■ **Assigned task**
What you return must be every line below that includes the word "State".

Stored items
*** Block opens ***

-- ==== Sys2Proof/Machine/Core.lean ====
section
/-! DEFINITION. The machine behind the host's interface. -/

def Sys2Proof.core : Host.Core :=
  { State := Sys2Proof.Machine.State, Fault := Sys2Proof.Machine.Fault,
    Refusal := Sys2Proof.Machine.Refusal, step := Sys2Proof.Machine.step,
    reset := Sys2Proof.Machine.State.reset }
end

*** Block closes ***

■ **Answer to this exercise**
  { State := Sys2Proof.Machine.State, Fault := Sys2Proof.Machine.Fault,
    reset := Sys2Proof.Machine.State.reset }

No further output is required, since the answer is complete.